Should these be replaced with some standard text? Or should all our GitHub mirrors have similar descriptions (which is more useful for navigation)?

Since early 2017 GitHub descriptions can also have topics; adding those to the most important repos would be also nice.

Event Timeline

greg raised the priority of this task from to Medium.
greg updated the task description. (Show Details)
greg added a project: Wikimedia-GitHub.
greg added subscribers: greg, Krenair.

(I already went through a bunch of mediawiki-extensions- and wikimedia- ones which were obviously mirrors, I don't think most of these are mirrors though.)

demon lowered the priority of this task from Medium to Lowest.Sep 1 2016, 10:19 PM
demon added a subscriber: demon.

Isn't this kind of a dupe of T109939 which talks about standardizing them?

Do these all have descriptions in gerrit, or are we risking to override a useful description with a less useful one if we auto-update them?

It would be be nice to get stats of how many of these projects actually use Github, as opposed to just fooling contributors into believing they are using it. E.g. looks rather sad.

@Tgr: That sounds related to T163576 (if my interpretation of "using it" is similar)?

It would be be nice to get stats of how many of these projects actually use Github, as opposed to just fooling contributors into believing they are using it. E.g. looks rather sad.

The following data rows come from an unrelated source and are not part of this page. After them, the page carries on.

-- ==== Sys2Proof/Machine/View.lean ====
section
/-! DEFINITION. What the host reads: the part header (R25), the card directory (R27), the board table (R7,
R8), the rest of exchange memory (R24), and the registers (R22, R41-R44). Mirrored words have one home and
are computed here (DEDUCED, notes/assumptions/5.md); a read changes no state and is no command
(notes/assumptions/12.md). -/

namespace Sys2Proof.Machine

/-! ### Board records as bytes (R8) -/

/-- A time field: the time, or the free value of an absent one. -/
def timeBytes (seed field : Nat) (t : Option Time) : List Byte := le32 (t.getD (Config.absentTime seed field))

/-- The times-present set. -/
def BoardRecord.timesPresent (b : BoardRecord) : Byte :=
  let bit (t : Option Time) (n : Nat) : Nat := if t.isSome then 2 ^ n else 0
  byte (bit b.admittedTime 0 + bit b.sprayStart 1 + bit b.sprayEnd 2 + bit b.ovenEntry 3 + bit b.ovenExit 4
    + bit b.heldTime 5 + bit b.recoatDeadline 6)

/-- The first failing column and row, 0xFF 0xFF where absent. -/
def cellBytes : Option (Nat × Nat) → List Byte
  | none => [0xFF, 0xFF]
  | some c => [byte c.1, byte c.2]

/-- The fields of a record that has been written, in the layout of R8. -/
def BoardRecord.fields (t : Tag) (b : BoardRecord) : List Byte :=
  [flag b.valid, byte t.val, byte b.stage.code, byte b.pass] ++ le64 b.serial
    ++ [byte b.recipe.val, byte b.verdict.code, byte b.location.kindCode, byte b.location.slotCode]
    ++ le32 b.reasons ++ [frameByte b.mapFrame, flag b.recoatOpen] ++ indexBytes b.lastSegment
    ++ b.maskResults.toList.map (fun r => byte r.code)
    ++ timeBytes b.seed 0 b.admittedTime ++ timeBytes b.seed 1 b.sprayStart ++ timeBytes b.seed 2 b.sprayEnd
    ++ timeBytes b.seed 3 b.ovenEntry ++ timeBytes b.seed 4 b.ovenExit ++ timeBytes b.seed 5 b.heldTime
    ++ timeBytes b.seed 6 b.recoatDeadline
    ++ le16 b.dose ++ le16 b.position ++ le16 b.conflicts ++ indexBytes b.firstConflict
    ++ le16 b.thinCells ++ le16 b.thickCells ++ cellBytes b.firstFailing ++ [b.timesPresent]

/-- The record of a tag as it stands in the board table: zero while it is as a POWER_ON reset left it
(R10). Bytes 75 to 127 are zero (R8). -/
def BoardRecord.bytes (t : Tag) (b : BoardRecord) : List Byte := if b.written then b.fields t else []

/-! ### The part header (R25) -/

/-- The frame table copy of a frame. -/
def FrameEntry.bytes (e : FrameEntry) : List Byte :=
  [byte e.state.code, tagByte e.owner, byte (e.pass.getD 0), 0]

/-- The part header; the words after these are zero. -/
def State.partHeader (s : State) : List Byte :=
  le32 Config.identity ++ le32 s.lineCtl ++ le32 s.lineTime ++ [s.exchange.writeIndex, 0, 0, 0]
    ++ s.coverage.frames.toList.flatMap FrameEntry.bytes

/-- A directory entry (R27). -/
def DirectoryEntry.bytes (e : DirectoryEntry) : List Byte := [byte e.state.code, e.status, 0, 0]

/-! ### Reads (R22, R24) -/

/-- The byte of exchange memory at a byte offset; an unmapped one reads 0. -/
def State.readByte (s : State) (offset : Nat) : Byte :=
  if offset < 0x100 then s.partHeader.getD offset 0
  else if offset < 0x200 then s.exchange.mem.read offset
  else if offset < 0x300 then
    (s.exchange.directory[(Fin.ofNat 64 ((offset - 0x200) / 4) : CardId)]).bytes.getD ((offset - 0x200) % 4) 0
  else if offset < 0x1000 then 0
  else if offset < 0x2000 then s.exchange.mem.read offset
  else if offset < 0x3000 then
    let t : Tag := Fin.ofNat 32 ((offset - 0x2000) / 128)
    ((s.record t).bytes t).getD ((offset - 0x2000) % 128) 0
  else if offset < 0x4000 then 0
  else if offset < Config.memoryBytes then s.exchange.mem.read offset
  else 0

/-- A host read returns 0 while the part is held in reset or restarts (R175). -/
def State.servedRead (s : State) (w : Word) : Word :=
  match s.start with
  | .running => w
  | .held _ => 0
  | .restarting _ => 0

/-- The word a host read returns with the register select inactive (R22, R24, R175). -/
def State.hostRead (s : State) (address : BitVec 15) : Word :=
  let o := byteOffset address
  s.servedRead (word (ofLe [s.readByte o, s.readByte (o + 1), s.readByte (o + 2), s.readByte (o + 3)]))

/-- The word a host read of a register position returns (R22, R41-R44, R175). -/
def State.readRegister (s : State) (position : BitVec 3) : Word :=
  s.servedRead <| match position.toNat with
  | 0 => Config.identity
  | 1 => s.lineCtl
  | 2 => s.exchange.attn.setWidth 32
  | 3 => s.exchange.attnEn.setWidth 32
  | 4 => s.exchange.startStatus.setWidth 32
  | _ => 0

end Sys2Proof.Machine
end

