/-- A MASK_RESULT is ignored while no verification runs or its index is at or above the mask count; otherwise the
record takes the result, and the verification completes when no index below the count stays UNREAD. Its deadline,
once reached, completes it with the results as they stand; not reached, or with no verification, nothing happens
(notes/assumptions/2.md, 3.md). A completed verification is idle, its outcome is REJECT where an index below the
count is not PRESENT under policy REJECT and PASS otherwise, REJECT alone adds MASK_MISSING, and MASK_DONE is
appended with the results (R72-R74). -/
def Obligations.MaskResultsDecideTheOutcome : Prop :=
  (∀ (s : State) (index value : Byte) (v : MaskResult), s.idlePort .station →
    (value = 1 ∧ v = .present) ∨ (value = 2 ∧ v = .absent) →
    (s.verifier.verification = .idle → exec (.maskResult index value) s = .next s) ∧
    (∀ (n : Tag) (count : Nat) (deadline : Time), s.verifier.verification = .verifying n count deadline →
      (count ≤ index.toNat ∨ 8 ≤ index.toNat → exec (.maskResult index value) s = .next s) ∧
      (∀ i : Fin 8, i.val = index.toNat → index.toNat < count → count ≤ 8 →
        let results := (s.record n).maskResults.set i v
        let u := s.modifyRecord n fun b => { b with maskResults := results }
        ((∃ k : Fin 8, k.val < count ∧ results[k] = .unread) →
          exec (.maskResult index value) s = .next u) ∧
        ((∀ k : Fin 8, k.val < count → results[k] ≠ .unread) →
          exec (.maskResult index value) s = .next (u.completeVerification n count))))) ∧
  (∀ (s : State) (n : Tag) (count : Nat) (deadline : Time), s.running →
    (s.verifier.verification = .idle → exec .maskVerifyDeadlineExpiry s = .next s) ∧
    (s.verifier.verification = .verifying n count deadline →
      ((s.lineTime - deadline).toNat < 2 ^ 31 →
        exec .maskVerifyDeadlineExpiry s = .next (s.completeVerification n count)) ∧
      (2 ^ 31 ≤ (s.lineTime - deadline).toNat → exec .maskVerifyDeadlineExpiry s = .next s))) ∧
  (∀ (s : State) (n : Tag) (count : Nat), count ≤ 8 →
    let t := s.completeVerification n count
    let missing : Prop := ∃ k : Fin 8, k.val < count ∧ (s.record n).maskResults[k] ≠ .present
    t.verifier.verification = .idle ∧
    (missing ∧ (s.boardRecipe n).maskPolicy = .reject →
      t.verifier.outcome = .reject ∧ (t.record n).reasons = (s.record n).reasons ||| 1) ∧
    (¬missing ∨ (s.boardRecipe n).maskPolicy = .sprayAround →
      t.verifier.outcome = .pass ∧ t.record n = s.record n) ∧
    (∀ m, m ≠ n → t.record m = s.record m) ∧
    t.exchange = (s.append (.maskDone n t.verifier.outcome (s.record n).maskResults)).exchange ∧
    t.sequencer = s.sequencer ∧ t.cure = s.cure ∧ t.holds = s.holds ∧ t.coverage = s.coverage ∧
    t.ports = s.ports ∧ t.line = s.line ∧ t.tables = s.tables)

/-! ### Transfers (chapters 1, 4, 5 and 9) -/

/-- A route that carries no hold slot starts when it is IDLE, its source list has an unmarked head and its
conditions hold: the head is marked, the deadline set 5000 ms on, TRANSFER sent with slot 0, and for
INFEED_TO_CELL the cell becomes LOADING; no record changes. A transfer into a hold slot starts with the lowest
FREE slot of its kind RESERVED for the board it carries, SLOT_STATE appended, and the slot's number in TRANSFER
(R16, R17, R77, R84, R153, R157). -/
def Obligations.TransfersStartOnTheirConditions : Prop :=
  (∀ (s : State) (r : Route) (p : Place) (l : List Place), s.running → s.tracker.route r = .idle →
    s.tracker.source r = p :: l → p.inTransit = false →
    ((r = .maskToInfeed ∧ s.verifier.outcome = .pass ∧ s.tracker.infeed.length < 2 ∧
        (s.line.mode = .run ∨ s.line.mode = .freeze ∨ s.line.mode = .drain)) ∨
      (r = .infeedToCell ∧ s.sequencer.cell = .idle ∧ s.sequencer.guard = .closed ∧
        (s.line.mode = .run ∨ s.line.mode = .drain)) ∨
      (r = .cellToFlash ∧ s.sequencer.cell = .unloading ∧ s.tracker.flashOff.length < 4 ∧
        (s.line.mode = .run ∨ s.line.mode = .freeze ∨ s.line.mode = .drain)) ∨
      (r = .coolToExit ∧ (s.record p.tag).verdict = .pass)) →
    ∃ t, exec (.transferStart r) s = .next t ∧
      t.tracker.route r = .inFlight (s.lineTime + 5000) 0 ∧
      t.tracker.source r = { p with inTransit := true } :: l ∧
      (∀ q, q ≠ r → t.tracker.route q = s.tracker.route q) ∧ t.tracker.boards = s.tracker.boards ∧
      t.ports.station = s.ports.station.issue (.transfer r 0) ∧
      t.sequencer = (if r = .infeedToCell then { s.sequencer with cell := .loading } else s.sequencer) ∧
      t.holds = s.holds ∧ t.exchange = s.exchange ∧ t.verifier = s.verifier ∧ t.coverage = s.coverage ∧
      t.line = s.line ∧ t.tables = s.tables) ∧
  (∀ (s : State) (r : Route) (p : Place) (l : List Place) (n : SlotId), s.running → s.tracker.route r = .idle →
    s.tracker.source r = p :: l → p.inTransit = false → s.holds.slots[n] = .free →
    ((r = .maskToLane ∧ s.verifier.outcome = .reject ∧ 6 ≤ n.val ∧ (∀ m < n, 6 ≤ m.val → s.holds.slots[m] ≠ .free) ∧
        (s.line.mode = .run ∨ s.line.mode = .freeze ∨ s.line.mode = .drain)) ∨
      (r = .coolToSpur ∧ (s.record p.tag).verdict = .hold ∧ n.val < 6 ∧ ∀ m < n, s.holds.slots[m] ≠ .free)) →
    let operand := if r = .maskToLane then n.val - 6 else n.val
    ∃ t, exec (.transferStart r) s = .next t ∧
      t.tracker.route r = .inFlight (s.lineTime + 5000) operand ∧
      t.tracker.source r = { p with inTransit := true } :: l ∧ t.tracker.boards = s.tracker.boards ∧
      t.holds = { s.holds with slots := s.holds.slots.set n (.reserved p.tag) } ∧
      t.exchange = (s.append (.slotState n (.reserved p.tag) .free (some p.tag))).exchange ∧
      t.ports.station = s.ports.station.issue (.transfer r operand) ∧
      t.sequencer = s.sequencer ∧ t.verifier = s.verifier ∧ t.coverage = s.coverage ∧ t.line = s.line)

/-- MASK_TO_INFEED done: the route is IDLE, the board moves from the mask station to the in-feed tail with stage
WAIT_SPRAY, and the mask outcome returns to NONE. CELL_TO_FLASH done: the board joins the flash-off tail with
stage FLASH_OFF, the cell is IDLE with index 0, the ACTIVE frame becomes RETAINED with its owner and pass,
CELL_STATE is appended with tag 0xFF, and the gate is re-examined (R18, R75, R105, R113, R129; that every frame found
ACTIVE is retained: notes/assumptions/26.md). -/
def Obligations.TransfersIntoAListComplete : Prop :=
  (∀ (s : State) (d : Time) (slot : Nat) (p : Place) (l : List Place), s.idlePort .station →
    s.tracker.maskToInfeed = .inFlight d slot → s.tracker.mask = p :: l →
    ∃ t, exec (.transferDone 1) s = .next t ∧ t.tracker.maskToInfeed = .idle ∧ t.tracker.mask = l ∧
      t.tracker.infeed = s.tracker.infeed ++ [⟨p.tag, false⟩] ∧
      t.tracker.boards = s.tracker.boards.set p.tag { s.record p.tag with stage := .waitSpray } ∧
      t.verifier = { s.verifier with outcome := .none } ∧
      t.exchange = s.exchange ∧ t.sequencer = s.sequencer ∧ t.coverage = s.coverage ∧ t.holds = s.holds ∧
      t.cure = s.cure ∧ t.line = s.line) ∧
  (∀ (s : State) (d : Time) (slot : Nat) (p : Place), s.idlePort .station →
    s.tracker.cellToFlash = .inFlight d slot → s.tracker.cell = [p] →
    ∃ t, exec (.transferDone 4) s = .next t ∧ t.tracker.cellToFlash = .idle ∧ t.tracker.cell = [] ∧
      t.tracker.flashOff = s.tracker.flashOff ++ [⟨p.tag, false⟩] ∧
      t.tracker.boards = s.tracker.boards.set p.tag { s.record p.tag with stage := .flashOff } ∧
      t.sequencer = { s.sequencer with cell := .idle, index := 0 } ∧
      (∀ f : FrameId, t.coverage.frames[f] =
        if s.coverage.frames[f].state = .active then { s.coverage.frames[f] with state := .retained }
        else s.coverage.frames[f]) ∧
      t.exchange = (s.append (.cellState none .idle s.sequencer.cell none)).exchange ∧
      t.cure = { s.cure with gate := t.gateWanted } ∧ t.holds = s.holds ∧ t.verifier = s.verifier ∧
      t.line = s.line ∧ t.tables = s.tables)
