/-- A transfer's completion. -/
@[simp] theorem State.completeRoute_keeps (s : State) (r : Route) (t : Tag) (n : Nat) :
    (s.completeRoute r t n).pending = s.pending ∧
      (s.completeRoute r t n).lineTime = s.lineTime ∧
      (s.completeRoute r t n).cards = s.cards ∧
      (s.completeRoute r t n).tables = s.tables ∧
      (s.completeRoute r t n).start = s.start ∧
      (s.completeRoute r t n).freeCount = s.freeCount := by
  cases r <;> simp [State.completeRoute, State.doneMaskToInfeed, State.doneMaskToLane, State.doneInfeedToCell, State.doneCellToFlash,
    State.doneCoolToExit, State.doneCoolToSpur]

/-- TRANSFER_DONE. -/
@[simp] theorem State.takeTransferDone_keeps (s : State) (r : Route) :
    (s.takeTransferDone r).pending = s.pending ∧
      (s.takeTransferDone r).lineTime = s.lineTime ∧
      (s.takeTransferDone r).cards = s.cards ∧
      (s.takeTransferDone r).tables = s.tables ∧
      (s.takeTransferDone r).start = s.start ∧
      (s.takeTransferDone r).freeCount = s.freeCount := by
  unfold State.takeTransferDone; (repeat' split) <;> simp

/-- A transfer fault. -/
@[simp] theorem State.failTransfer_keeps (s : State) (r : Route) (n : Nat) :
    (s.failTransfer r n).pending = s.pending ∧
      (s.failTransfer r n).lineTime = s.lineTime ∧
      (s.failTransfer r n).cards = s.cards ∧
      (s.failTransfer r n).tables = s.tables ∧
      (s.failTransfer r n).verifier = s.verifier ∧
      (s.failTransfer r n).coverage = s.coverage ∧
      (s.failTransfer r n).holds = s.holds ∧
      (s.failTransfer r n).start = s.start ∧
      (s.failTransfer r n).freeCount = s.freeCount := by
  simp [State.failTransfer]

/-- TRANSFER_FAULT. -/
@[simp] theorem State.takeTransferFault_keeps (s : State) (r : Route) :
    (s.takeTransferFault r).pending = s.pending ∧
      (s.takeTransferFault r).lineTime = s.lineTime ∧
      (s.takeTransferFault r).cards = s.cards ∧
      (s.takeTransferFault r).tables = s.tables ∧
      (s.takeTransferFault r).verifier = s.verifier ∧
      (s.takeTransferFault r).coverage = s.coverage ∧
      (s.takeTransferFault r).holds = s.holds ∧
      (s.takeTransferFault r).start = s.start ∧
      (s.takeTransferFault r).freeCount = s.freeCount := by
  unfold State.takeTransferFault; split <;> simp

/-- A valve opened. -/
@[simp] theorem State.openValve_keeps (s : State) (a : ApplicatorId) :
    (s.openValve a).pending = s.pending ∧
      (s.openValve a).lineTime = s.lineTime ∧
      (s.openValve a).exchange = s.exchange ∧
      (s.openValve a).cards = s.cards ∧
      (s.openValve a).tables = s.tables ∧
      (s.openValve a).tracker = s.tracker ∧
      (s.openValve a).verifier = s.verifier ∧
      (s.openValve a).coverage = s.coverage ∧
      (s.openValve a).cure = s.cure ∧
      (s.openValve a).holds = s.holds ∧
      (s.openValve a).line = s.line ∧
      (s.openValve a).start = s.start ∧
      (s.openValve a).freeCount = s.freeCount := by
  simp [State.openValve]

/-- SEG_STARTED. -/
@[simp] theorem State.takeSegStarted_keeps (s : State) (t : Byte) (i : Half) :
    (s.takeSegStarted t i).pending = s.pending ∧
      (s.takeSegStarted t i).lineTime = s.lineTime ∧
      (s.takeSegStarted t i).cards = s.cards ∧
      (s.takeSegStarted t i).tables = s.tables ∧
      (s.takeSegStarted t i).verifier = s.verifier ∧
      (s.takeSegStarted t i).coverage = s.coverage ∧
      (s.takeSegStarted t i).cure = s.cure ∧
      (s.takeSegStarted t i).holds = s.holds ∧
      (s.takeSegStarted t i).line = s.line ∧
      (s.takeSegStarted t i).start = s.start ∧
      (s.takeSegStarted t i).freeCount = s.freeCount := by
  unfold State.takeSegStarted; dsimp only; (repeat' split) <;> simp

/-- The end of a wet segment. -/
@[simp] theorem State.finishWet_keeps (s : State) (t : Tag) (g : Segment) (a : ApplicatorId) :
    (s.finishWet t g a).pending = s.pending ∧
      (s.finishWet t g a).lineTime = s.lineTime ∧
      (s.finishWet t g a).cards = s.cards ∧
      (s.finishWet t g a).tables = s.tables ∧
      (s.finishWet t g a).tracker = s.tracker ∧
      (s.finishWet t g a).verifier = s.verifier ∧
      (s.finishWet t g a).coverage = s.coverage ∧
      (s.finishWet t g a).cure = s.cure ∧
      (s.finishWet t g a).holds = s.holds ∧
      (s.finishWet t g a).line = s.line ∧
      (s.finishWet t g a).start = s.start ∧
      (s.finishWet t g a).freeCount = s.freeCount := by
  simp [State.finishWet]

/-- The segment boundary. -/
@[simp] theorem State.boundary_keeps (s : State) (t : Tag) :
    (s.boundary t).pending = s.pending ∧
      (s.boundary t).lineTime = s.lineTime ∧
      (s.boundary t).cards = s.cards ∧
      (s.boundary t).tables = s.tables ∧
      (s.boundary t).verifier = s.verifier ∧
      (s.boundary t).coverage = s.coverage ∧
      (s.boundary t).cure = s.cure ∧
      (s.boundary t).holds = s.holds ∧
      (s.boundary t).line = s.line ∧
      (s.boundary t).start = s.start ∧
      (s.boundary t).freeCount = s.freeCount := by
  unfold State.boundary; (repeat' split) <;> simp

/-- SEG_DONE. -/
@[simp] theorem State.takeSegDone_keeps (s : State) (t : Byte) (i : Half) :
    (s.takeSegDone t i).pending = s.pending ∧
      (s.takeSegDone t i).lineTime = s.lineTime ∧
      (s.takeSegDone t i).cards = s.cards ∧
      (s.takeSegDone t i).tables = s.tables ∧
      (s.takeSegDone t i).verifier = s.verifier ∧
      (s.takeSegDone t i).coverage = s.coverage ∧
      (s.takeSegDone t i).cure = s.cure ∧
      (s.takeSegDone t i).holds = s.holds ∧
      (s.takeSegDone t i).line = s.line ∧
      (s.takeSegDone t i).start = s.start ∧
      (s.takeSegDone t i).freeCount = s.freeCount := by
  unfold State.takeSegDone; dsimp only; (repeat' split) <;> simp

/-- MOTION_FAULT. -/
@[simp] theorem State.takeMotionFault_keeps (s : State) :
    (s.takeMotionFault).pending = s.pending ∧
      (s.takeMotionFault).lineTime = s.lineTime ∧
      (s.takeMotionFault).cards = s.cards ∧
      (s.takeMotionFault).tables = s.tables ∧
      (s.takeMotionFault).verifier = s.verifier ∧
      (s.takeMotionFault).coverage = s.coverage ∧
      (s.takeMotionFault).cure = s.cure ∧
      (s.takeMotionFault).holds = s.holds ∧
      (s.takeMotionFault).line = s.line ∧
      (s.takeMotionFault).start = s.start ∧
      (s.takeMotionFault).freeCount = s.freeCount := by
  unfold State.takeMotionFault; split <;> simp

/-- A monitor that leaves IN_BAND. -/
@[simp] theorem State.leaveBand_keeps (s : State) (a : ApplicatorId) :
    (s.leaveBand a).pending = s.pending ∧
      (s.leaveBand a).lineTime = s.lineTime ∧
      (s.leaveBand a).cards = s.cards ∧
      (s.leaveBand a).tables = s.tables ∧
      (s.leaveBand a).verifier = s.verifier ∧
      (s.leaveBand a).coverage = s.coverage ∧
      (s.leaveBand a).cure = s.cure ∧
      (s.leaveBand a).holds = s.holds ∧
      (s.leaveBand a).line = s.line ∧
      (s.leaveBand a).start = s.start ∧
      (s.leaveBand a).freeCount = s.freeCount := by
  unfold State.leaveBand; split <;> simp

/-- A monitor that enters IN_BAND. -/
@[simp] theorem State.enterBand_keeps (s : State) (a : ApplicatorId) :
    (s.enterBand a).pending = s.pending ∧
      (s.enterBand a).lineTime = s.lineTime ∧
      (s.enterBand a).cards = s.cards ∧
      (s.enterBand a).tables = s.tables ∧
      (s.enterBand a).tracker = s.tracker ∧
      (s.enterBand a).verifier = s.verifier ∧
      (s.enterBand a).coverage = s.coverage ∧
      (s.enterBand a).cure = s.cure ∧
      (s.enterBand a).holds = s.holds ∧
      (s.enterBand a).line = s.line ∧
      (s.enterBand a).start = s.start ∧
      (s.enterBand a).freeCount = s.freeCount := by
  unfold State.enterBand; (repeat' split) <;> simp

/-- A monitor's change of state. -/
@[simp] theorem State.changeMonitor_keeps (s : State) (a : ApplicatorId) (v : PressureState) (n : Nat) :
    (s.changeMonitor a v n).pending = s.pending ∧
      (s.changeMonitor a v n).lineTime = s.lineTime ∧
      (s.changeMonitor a v n).cards = s.cards ∧
      (s.changeMonitor a v n).tables = s.tables ∧
      (s.changeMonitor a v n).verifier = s.verifier ∧
      (s.changeMonitor a v n).coverage = s.coverage ∧
      (s.changeMonitor a v n).cure = s.cure ∧
      (s.changeMonitor a v n).holds = s.holds ∧
      (s.changeMonitor a v n).line = s.line ∧
      (s.changeMonitor a v n).start = s.start ∧
      (s.changeMonitor a v n).freeCount = s.freeCount := by
  unfold State.changeMonitor; dsimp only; (repeat' split) <;> simp

/-- A sample stored. -/
@[simp] theorem State.storeSample_keeps (s : State) (a : ApplicatorId) (p : Nat) :
    (s.storeSample a p).pending = s.pending ∧
      (s.storeSample a p).lineTime = s.lineTime ∧
      (s.storeSample a p).exchange = s.exchange ∧
      (s.storeSample a p).cards = s.cards ∧
      (s.storeSample a p).tables = s.tables ∧
      (s.storeSample a p).tracker = s.tracker ∧
      (s.storeSample a p).verifier = s.verifier ∧
      (s.storeSample a p).coverage = s.coverage ∧
      (s.storeSample a p).cure = s.cure ∧
      (s.storeSample a p).holds = s.holds ∧
      (s.storeSample a p).line = s.line ∧
      (s.storeSample a p).ports = s.ports ∧
      (s.storeSample a p).start = s.start ∧
      (s.storeSample a p).freeCount = s.freeCount := by
  simp [State.storeSample]

/-- PRESSURE. -/
@[simp] theorem State.takePressure_keeps (s : State) (a : Byte) (p : Half) :
    (s.takePressure a p).pending = s.pending ∧
      (s.takePressure a p).lineTime = s.lineTime ∧
      (s.takePressure a p).cards = s.cards ∧
      (s.takePressure a p).tables = s.tables ∧
      (s.takePressure a p).verifier = s.verifier ∧
      (s.takePressure a p).coverage = s.coverage ∧
      (s.takePressure a p).cure = s.cure ∧
      (s.takePressure a p).holds = s.holds ∧
      (s.takePressure a p).line = s.line ∧
      (s.takePressure a p).start = s.start ∧
      (s.takePressure a p).freeCount = s.freeCount := by
  unfold State.takePressure; dsimp only; (repeat' split) <;> simp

This would be nice. We've always taken the assumption that we should replicate everything with Github. Maybe we shouldn't, and only replicate things that people care about (for a really generous definition of the word care). Would certainly simplify repo management :)

Since early 2017 GitHub descriptions can also have topics. Would be nice to add to our major software projects at least.

The gerrit admin page and the Phabricator repo page both utterly suck as a landing page. I think it would be better to use the description as it's normally intended, use the URL to link to the project page on (or leave it empty if there isn't one), and put everything else in CONTRIBUTORS (see T136863#3714110).